Records:
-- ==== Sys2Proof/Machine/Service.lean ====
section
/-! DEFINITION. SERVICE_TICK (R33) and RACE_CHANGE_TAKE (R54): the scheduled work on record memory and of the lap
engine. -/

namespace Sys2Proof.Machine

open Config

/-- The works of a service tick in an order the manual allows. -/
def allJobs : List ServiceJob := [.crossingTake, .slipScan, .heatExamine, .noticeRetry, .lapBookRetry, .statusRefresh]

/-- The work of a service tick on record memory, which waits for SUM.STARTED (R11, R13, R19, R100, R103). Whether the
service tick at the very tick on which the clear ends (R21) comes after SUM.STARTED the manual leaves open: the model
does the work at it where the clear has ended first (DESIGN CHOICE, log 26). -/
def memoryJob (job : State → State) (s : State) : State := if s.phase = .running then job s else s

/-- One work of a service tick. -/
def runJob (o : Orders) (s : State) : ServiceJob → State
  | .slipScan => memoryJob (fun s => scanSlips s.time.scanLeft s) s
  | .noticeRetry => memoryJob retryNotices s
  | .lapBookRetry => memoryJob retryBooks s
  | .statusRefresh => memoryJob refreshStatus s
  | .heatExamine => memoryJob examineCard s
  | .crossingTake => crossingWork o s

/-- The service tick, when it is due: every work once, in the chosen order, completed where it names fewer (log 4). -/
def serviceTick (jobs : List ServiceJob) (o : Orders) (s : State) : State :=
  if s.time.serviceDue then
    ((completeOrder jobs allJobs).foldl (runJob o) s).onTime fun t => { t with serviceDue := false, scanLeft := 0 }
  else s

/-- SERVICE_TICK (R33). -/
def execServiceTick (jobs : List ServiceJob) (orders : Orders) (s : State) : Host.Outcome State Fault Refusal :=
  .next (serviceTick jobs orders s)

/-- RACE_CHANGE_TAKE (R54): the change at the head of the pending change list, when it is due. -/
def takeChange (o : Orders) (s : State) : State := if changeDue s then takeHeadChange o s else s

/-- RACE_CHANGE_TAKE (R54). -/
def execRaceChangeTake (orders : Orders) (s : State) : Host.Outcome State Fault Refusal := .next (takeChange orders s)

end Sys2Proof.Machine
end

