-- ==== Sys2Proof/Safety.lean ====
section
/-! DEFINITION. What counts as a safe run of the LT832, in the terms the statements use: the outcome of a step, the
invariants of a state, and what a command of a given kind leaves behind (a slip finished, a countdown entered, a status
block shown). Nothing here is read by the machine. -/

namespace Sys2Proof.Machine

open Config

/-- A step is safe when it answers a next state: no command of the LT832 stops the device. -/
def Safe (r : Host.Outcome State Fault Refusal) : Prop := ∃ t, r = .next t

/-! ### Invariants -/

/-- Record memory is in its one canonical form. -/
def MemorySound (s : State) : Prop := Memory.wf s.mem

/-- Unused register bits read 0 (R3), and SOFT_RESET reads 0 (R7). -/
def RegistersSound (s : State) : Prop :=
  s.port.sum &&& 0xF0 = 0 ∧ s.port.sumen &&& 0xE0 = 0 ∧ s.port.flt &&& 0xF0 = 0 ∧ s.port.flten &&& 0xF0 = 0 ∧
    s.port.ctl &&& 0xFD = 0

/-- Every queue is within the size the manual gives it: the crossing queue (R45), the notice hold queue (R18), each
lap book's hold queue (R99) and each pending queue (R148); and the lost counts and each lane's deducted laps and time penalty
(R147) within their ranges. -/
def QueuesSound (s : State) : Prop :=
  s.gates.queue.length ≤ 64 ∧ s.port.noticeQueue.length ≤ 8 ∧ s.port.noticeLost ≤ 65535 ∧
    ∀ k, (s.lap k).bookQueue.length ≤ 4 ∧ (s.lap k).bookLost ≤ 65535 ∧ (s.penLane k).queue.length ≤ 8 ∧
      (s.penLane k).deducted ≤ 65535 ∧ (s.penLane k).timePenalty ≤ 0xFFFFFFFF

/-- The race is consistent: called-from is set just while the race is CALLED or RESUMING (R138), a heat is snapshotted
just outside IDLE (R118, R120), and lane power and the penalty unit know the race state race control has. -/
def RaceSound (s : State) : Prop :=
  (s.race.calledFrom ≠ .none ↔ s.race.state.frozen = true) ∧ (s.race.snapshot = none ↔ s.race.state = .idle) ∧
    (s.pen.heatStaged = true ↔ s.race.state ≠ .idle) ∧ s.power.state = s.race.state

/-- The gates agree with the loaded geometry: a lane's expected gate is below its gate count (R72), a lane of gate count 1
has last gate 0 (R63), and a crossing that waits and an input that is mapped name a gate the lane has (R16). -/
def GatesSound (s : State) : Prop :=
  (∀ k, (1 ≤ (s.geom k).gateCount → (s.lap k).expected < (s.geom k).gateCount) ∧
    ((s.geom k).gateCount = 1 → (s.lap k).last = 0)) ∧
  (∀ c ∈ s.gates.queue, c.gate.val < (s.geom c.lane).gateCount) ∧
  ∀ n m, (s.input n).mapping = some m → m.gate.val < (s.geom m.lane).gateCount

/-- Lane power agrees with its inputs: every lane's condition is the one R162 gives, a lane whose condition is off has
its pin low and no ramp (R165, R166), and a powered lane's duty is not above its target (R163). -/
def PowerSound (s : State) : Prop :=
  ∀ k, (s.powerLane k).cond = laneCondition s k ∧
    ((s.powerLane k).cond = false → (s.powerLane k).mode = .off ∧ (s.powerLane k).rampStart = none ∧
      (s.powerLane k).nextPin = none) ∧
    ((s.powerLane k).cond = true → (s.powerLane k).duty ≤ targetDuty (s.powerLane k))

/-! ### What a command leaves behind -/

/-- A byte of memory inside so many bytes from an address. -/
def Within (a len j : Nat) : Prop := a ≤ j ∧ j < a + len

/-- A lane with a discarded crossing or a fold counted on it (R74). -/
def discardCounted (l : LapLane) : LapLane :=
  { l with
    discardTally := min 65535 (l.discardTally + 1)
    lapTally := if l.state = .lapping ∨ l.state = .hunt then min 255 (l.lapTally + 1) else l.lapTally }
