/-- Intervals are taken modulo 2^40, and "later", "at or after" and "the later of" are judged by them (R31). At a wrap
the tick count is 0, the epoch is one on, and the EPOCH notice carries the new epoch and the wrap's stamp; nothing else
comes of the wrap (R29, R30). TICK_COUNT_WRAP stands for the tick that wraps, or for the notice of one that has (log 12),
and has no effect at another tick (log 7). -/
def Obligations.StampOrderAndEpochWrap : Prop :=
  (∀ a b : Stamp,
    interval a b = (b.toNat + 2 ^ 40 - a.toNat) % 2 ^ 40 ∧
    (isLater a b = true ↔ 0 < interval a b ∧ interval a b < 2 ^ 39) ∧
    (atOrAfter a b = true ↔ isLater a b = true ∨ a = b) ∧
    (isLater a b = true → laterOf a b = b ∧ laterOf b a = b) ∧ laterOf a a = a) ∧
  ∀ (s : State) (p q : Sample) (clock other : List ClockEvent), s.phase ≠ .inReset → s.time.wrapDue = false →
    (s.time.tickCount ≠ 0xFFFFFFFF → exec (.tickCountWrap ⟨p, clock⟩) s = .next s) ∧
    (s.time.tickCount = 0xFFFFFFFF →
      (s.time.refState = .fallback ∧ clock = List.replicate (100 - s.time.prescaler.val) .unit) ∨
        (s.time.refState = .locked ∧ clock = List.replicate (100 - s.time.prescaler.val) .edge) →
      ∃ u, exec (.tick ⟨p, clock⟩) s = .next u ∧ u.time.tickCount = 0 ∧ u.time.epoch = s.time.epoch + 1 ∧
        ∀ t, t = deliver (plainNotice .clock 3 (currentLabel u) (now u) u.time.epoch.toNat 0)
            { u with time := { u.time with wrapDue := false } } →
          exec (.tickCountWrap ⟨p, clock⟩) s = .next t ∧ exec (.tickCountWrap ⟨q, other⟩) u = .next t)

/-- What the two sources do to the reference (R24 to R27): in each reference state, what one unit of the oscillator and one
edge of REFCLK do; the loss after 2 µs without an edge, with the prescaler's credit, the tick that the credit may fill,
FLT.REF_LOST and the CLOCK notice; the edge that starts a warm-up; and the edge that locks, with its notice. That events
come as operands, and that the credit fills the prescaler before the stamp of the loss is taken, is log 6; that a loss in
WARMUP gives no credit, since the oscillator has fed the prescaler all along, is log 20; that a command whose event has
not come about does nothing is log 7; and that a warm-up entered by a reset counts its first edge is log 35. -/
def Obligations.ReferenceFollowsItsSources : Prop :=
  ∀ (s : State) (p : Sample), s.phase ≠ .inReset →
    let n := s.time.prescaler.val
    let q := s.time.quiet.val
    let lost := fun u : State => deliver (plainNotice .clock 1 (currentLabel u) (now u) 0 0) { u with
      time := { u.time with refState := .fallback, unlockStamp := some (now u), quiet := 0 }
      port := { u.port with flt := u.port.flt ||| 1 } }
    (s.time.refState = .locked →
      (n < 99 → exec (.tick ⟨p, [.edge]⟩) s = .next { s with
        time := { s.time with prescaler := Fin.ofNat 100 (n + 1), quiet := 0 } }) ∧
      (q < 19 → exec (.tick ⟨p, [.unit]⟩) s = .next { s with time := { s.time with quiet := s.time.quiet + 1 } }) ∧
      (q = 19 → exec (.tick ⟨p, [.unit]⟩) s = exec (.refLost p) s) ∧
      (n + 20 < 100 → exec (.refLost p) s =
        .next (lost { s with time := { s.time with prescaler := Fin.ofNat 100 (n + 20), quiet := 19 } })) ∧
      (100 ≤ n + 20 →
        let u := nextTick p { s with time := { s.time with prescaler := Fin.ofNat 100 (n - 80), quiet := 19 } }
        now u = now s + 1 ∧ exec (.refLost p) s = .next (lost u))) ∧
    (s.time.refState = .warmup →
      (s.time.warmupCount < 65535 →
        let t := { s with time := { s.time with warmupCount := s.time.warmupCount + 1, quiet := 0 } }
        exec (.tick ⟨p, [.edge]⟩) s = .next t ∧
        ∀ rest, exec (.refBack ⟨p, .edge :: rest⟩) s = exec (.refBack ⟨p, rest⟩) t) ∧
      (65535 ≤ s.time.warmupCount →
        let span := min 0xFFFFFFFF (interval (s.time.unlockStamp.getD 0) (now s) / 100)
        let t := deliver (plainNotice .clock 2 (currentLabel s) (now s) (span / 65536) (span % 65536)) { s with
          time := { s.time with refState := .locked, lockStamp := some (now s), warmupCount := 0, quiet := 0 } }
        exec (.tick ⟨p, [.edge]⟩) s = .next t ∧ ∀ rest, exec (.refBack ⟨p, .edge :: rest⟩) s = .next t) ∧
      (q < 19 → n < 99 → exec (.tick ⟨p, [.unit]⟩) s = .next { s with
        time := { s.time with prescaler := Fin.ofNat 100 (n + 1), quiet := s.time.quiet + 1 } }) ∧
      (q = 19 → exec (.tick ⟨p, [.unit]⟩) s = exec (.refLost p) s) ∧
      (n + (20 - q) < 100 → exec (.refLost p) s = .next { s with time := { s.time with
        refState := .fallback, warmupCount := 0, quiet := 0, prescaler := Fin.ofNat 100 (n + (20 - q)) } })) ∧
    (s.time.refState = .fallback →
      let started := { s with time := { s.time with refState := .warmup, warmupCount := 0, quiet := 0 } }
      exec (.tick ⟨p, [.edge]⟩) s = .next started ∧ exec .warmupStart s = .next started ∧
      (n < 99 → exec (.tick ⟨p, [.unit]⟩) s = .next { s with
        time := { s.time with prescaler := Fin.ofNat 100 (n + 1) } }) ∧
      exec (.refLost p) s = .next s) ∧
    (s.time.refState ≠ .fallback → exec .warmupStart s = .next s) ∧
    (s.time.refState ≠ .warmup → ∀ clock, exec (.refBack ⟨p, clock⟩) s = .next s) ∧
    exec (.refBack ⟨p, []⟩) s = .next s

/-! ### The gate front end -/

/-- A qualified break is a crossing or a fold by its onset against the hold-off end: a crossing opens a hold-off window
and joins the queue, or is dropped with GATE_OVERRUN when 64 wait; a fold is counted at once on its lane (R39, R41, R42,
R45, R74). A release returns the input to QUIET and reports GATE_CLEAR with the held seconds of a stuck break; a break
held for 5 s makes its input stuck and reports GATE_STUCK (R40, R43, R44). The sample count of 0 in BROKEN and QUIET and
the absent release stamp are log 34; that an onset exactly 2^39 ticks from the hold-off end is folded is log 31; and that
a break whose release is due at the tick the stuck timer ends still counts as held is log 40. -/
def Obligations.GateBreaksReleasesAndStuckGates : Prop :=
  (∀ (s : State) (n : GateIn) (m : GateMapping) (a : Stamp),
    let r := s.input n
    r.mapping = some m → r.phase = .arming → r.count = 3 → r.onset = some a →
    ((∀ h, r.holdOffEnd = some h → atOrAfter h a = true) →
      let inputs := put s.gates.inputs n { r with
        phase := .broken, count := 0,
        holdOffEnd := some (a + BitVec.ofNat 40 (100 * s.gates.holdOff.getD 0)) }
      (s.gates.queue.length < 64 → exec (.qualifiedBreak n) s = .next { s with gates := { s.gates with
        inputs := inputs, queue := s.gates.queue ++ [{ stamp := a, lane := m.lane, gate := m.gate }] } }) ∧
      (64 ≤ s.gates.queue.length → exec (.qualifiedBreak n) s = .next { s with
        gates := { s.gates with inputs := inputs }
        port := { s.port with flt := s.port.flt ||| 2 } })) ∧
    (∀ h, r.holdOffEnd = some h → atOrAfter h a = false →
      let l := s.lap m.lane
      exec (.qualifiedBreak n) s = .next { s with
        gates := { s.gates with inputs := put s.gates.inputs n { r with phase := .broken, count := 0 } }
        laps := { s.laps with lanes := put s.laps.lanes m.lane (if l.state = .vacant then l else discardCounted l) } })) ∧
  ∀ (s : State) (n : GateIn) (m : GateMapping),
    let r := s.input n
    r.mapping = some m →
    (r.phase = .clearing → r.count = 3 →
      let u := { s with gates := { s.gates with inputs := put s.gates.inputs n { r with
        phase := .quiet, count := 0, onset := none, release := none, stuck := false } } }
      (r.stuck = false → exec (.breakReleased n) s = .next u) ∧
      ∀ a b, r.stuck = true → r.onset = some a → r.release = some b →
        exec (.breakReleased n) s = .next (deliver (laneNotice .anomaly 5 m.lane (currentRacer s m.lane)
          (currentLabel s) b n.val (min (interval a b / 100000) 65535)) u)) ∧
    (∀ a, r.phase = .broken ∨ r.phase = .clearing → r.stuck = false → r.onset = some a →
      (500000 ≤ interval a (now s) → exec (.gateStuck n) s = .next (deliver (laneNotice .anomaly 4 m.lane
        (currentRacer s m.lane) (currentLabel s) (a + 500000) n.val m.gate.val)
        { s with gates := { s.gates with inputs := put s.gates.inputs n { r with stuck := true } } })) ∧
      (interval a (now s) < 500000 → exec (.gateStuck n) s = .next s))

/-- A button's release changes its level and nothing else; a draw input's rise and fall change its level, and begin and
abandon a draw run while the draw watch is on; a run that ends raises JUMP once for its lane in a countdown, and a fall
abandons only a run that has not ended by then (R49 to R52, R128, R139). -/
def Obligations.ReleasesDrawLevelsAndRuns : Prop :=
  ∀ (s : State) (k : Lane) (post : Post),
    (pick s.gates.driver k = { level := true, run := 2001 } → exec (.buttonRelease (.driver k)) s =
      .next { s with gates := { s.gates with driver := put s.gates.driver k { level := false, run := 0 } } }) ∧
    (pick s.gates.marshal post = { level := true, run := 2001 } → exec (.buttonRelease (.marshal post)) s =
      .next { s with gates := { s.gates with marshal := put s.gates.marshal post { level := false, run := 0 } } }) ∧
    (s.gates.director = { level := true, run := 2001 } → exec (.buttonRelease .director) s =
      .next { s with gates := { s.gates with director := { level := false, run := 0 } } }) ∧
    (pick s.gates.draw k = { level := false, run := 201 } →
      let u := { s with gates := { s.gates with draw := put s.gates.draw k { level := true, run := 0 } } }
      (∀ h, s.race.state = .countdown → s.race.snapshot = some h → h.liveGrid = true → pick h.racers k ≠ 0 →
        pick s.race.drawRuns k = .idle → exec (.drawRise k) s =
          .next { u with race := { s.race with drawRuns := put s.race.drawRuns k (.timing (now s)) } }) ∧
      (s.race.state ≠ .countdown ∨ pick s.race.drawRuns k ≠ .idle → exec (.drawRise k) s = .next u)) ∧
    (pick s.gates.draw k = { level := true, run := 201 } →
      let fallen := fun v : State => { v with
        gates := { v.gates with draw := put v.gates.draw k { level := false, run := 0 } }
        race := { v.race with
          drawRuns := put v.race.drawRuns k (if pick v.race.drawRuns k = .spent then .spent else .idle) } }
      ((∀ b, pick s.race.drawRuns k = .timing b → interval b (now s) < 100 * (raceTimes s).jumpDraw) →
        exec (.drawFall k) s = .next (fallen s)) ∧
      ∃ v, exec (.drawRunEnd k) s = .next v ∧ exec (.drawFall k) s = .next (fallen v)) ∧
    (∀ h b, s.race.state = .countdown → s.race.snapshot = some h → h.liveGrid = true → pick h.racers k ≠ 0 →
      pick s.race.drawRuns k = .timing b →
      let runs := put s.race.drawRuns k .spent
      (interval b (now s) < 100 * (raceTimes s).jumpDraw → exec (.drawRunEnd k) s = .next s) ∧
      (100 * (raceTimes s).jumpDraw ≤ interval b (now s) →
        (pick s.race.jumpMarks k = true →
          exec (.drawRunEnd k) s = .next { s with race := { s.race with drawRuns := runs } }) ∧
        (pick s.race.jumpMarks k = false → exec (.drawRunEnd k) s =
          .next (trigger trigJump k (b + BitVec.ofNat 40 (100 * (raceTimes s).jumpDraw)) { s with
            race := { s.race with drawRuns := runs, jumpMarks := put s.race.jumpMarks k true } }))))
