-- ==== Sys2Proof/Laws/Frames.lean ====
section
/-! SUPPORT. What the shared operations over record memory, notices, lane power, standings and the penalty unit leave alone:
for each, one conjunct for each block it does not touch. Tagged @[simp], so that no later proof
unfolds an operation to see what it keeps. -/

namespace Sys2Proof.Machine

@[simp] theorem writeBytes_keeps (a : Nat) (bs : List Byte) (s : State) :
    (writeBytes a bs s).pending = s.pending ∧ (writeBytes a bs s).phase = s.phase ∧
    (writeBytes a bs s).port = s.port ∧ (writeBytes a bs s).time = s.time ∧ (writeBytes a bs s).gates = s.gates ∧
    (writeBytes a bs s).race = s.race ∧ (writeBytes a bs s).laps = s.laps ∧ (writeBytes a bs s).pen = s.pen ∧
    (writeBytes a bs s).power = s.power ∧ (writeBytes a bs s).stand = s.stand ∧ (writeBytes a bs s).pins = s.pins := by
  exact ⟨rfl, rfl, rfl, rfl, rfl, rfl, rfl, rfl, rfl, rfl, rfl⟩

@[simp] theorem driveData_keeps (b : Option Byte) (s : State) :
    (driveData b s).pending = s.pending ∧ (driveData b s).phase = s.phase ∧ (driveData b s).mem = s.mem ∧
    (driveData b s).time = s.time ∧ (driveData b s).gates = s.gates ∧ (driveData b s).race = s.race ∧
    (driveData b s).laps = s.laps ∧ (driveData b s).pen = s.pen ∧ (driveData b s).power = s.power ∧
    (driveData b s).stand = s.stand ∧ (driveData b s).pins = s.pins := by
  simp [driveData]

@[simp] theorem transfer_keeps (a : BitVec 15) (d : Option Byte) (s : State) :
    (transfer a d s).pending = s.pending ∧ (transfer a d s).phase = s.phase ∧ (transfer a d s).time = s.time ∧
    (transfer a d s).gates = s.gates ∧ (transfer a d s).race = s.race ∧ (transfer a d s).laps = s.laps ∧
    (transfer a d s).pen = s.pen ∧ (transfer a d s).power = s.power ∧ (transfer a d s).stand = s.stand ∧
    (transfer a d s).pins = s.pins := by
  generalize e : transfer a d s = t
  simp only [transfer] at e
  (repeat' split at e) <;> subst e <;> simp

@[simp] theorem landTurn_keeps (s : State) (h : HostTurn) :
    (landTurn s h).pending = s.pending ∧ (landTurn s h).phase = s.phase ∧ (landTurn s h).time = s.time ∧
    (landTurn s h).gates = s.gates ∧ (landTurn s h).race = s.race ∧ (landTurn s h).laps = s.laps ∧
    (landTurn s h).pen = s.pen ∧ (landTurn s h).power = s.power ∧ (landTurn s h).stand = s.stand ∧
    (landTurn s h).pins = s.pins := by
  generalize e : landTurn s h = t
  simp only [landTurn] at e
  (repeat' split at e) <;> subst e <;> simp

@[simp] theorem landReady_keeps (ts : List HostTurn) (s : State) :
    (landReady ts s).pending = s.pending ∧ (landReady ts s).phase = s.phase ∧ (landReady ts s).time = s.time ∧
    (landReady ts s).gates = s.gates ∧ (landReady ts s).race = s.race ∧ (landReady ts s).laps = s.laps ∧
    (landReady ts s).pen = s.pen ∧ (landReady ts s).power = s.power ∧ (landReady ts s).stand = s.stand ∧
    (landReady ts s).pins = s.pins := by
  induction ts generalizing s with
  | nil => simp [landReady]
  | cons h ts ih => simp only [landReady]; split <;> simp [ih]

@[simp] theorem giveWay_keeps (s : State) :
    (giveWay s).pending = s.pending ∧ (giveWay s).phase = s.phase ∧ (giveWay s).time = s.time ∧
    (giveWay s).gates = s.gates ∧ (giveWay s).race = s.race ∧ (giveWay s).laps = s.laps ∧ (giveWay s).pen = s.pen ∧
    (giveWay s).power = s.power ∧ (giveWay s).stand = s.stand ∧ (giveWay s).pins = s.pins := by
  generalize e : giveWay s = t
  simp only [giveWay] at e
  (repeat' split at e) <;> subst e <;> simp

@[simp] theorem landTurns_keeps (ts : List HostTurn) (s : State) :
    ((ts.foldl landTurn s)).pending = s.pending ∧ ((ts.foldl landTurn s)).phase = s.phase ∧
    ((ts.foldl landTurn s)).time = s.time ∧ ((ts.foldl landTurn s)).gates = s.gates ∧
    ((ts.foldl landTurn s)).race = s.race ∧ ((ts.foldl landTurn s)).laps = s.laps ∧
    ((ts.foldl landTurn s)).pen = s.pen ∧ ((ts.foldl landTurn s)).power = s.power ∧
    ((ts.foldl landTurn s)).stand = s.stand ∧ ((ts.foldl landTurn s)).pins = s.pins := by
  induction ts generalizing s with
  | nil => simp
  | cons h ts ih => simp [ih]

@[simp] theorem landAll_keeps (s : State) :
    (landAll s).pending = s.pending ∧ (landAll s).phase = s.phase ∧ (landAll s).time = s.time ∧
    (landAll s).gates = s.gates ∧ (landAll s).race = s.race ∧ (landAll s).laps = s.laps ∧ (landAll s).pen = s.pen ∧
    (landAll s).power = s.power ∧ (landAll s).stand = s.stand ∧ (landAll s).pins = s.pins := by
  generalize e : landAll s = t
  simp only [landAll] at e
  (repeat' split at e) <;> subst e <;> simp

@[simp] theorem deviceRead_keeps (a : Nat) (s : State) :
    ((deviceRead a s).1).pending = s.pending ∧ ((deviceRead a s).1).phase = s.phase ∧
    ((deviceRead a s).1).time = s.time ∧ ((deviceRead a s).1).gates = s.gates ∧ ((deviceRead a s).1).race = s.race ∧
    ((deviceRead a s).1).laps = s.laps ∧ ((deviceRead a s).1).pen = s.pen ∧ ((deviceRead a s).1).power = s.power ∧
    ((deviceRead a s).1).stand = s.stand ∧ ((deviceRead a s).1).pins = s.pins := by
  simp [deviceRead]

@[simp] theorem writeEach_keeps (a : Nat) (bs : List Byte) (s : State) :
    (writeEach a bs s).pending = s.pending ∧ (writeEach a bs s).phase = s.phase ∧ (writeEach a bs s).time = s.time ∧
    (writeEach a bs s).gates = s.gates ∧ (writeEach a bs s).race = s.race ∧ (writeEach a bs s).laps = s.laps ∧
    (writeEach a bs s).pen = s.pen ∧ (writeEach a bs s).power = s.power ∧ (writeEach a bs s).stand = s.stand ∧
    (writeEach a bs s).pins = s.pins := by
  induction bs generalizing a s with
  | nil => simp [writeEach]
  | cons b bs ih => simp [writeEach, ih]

Assignment: Emit an exact copy of the lines spanning the start of the records to the line containing "memoryJob retryBooks s", inclusive, and no other output.

Problem solution:
-- ==== Sys2Proof/Machine/Service.lean ====
section
/-! DEFINITION. SERVICE_TICK (R33) and RACE_CHANGE_TAKE (R54): the scheduled work on record memory and of the lap
engine. -/

namespace Sys2Proof.Machine

open Config

/-- The works of a service tick in an order the manual allows. -/
def allJobs : List ServiceJob := [.crossingTake, .slipScan, .heatExamine, .noticeRetry, .lapBookRetry, .statusRefresh]

/-- The work of a service tick on record memory, which waits for SUM.STARTED (R11, R13, R19, R100, R103). Whether the
service tick at the very tick on which the clear ends (R21) comes after SUM.STARTED the manual leaves open: the model
does the work at it where the clear has ended first (DESIGN CHOICE, log 26). -/
def memoryJob (job : State → State) (s : State) : State := if s.phase = .running then job s else s

/-- One work of a service tick. -/
def runJob (o : Orders) (s : State) : ServiceJob → State
  | .slipScan => memoryJob (fun s => scanSlips s.time.scanLeft s) s
  | .noticeRetry => memoryJob retryNotices s
  | .lapBookRetry => memoryJob retryBooks s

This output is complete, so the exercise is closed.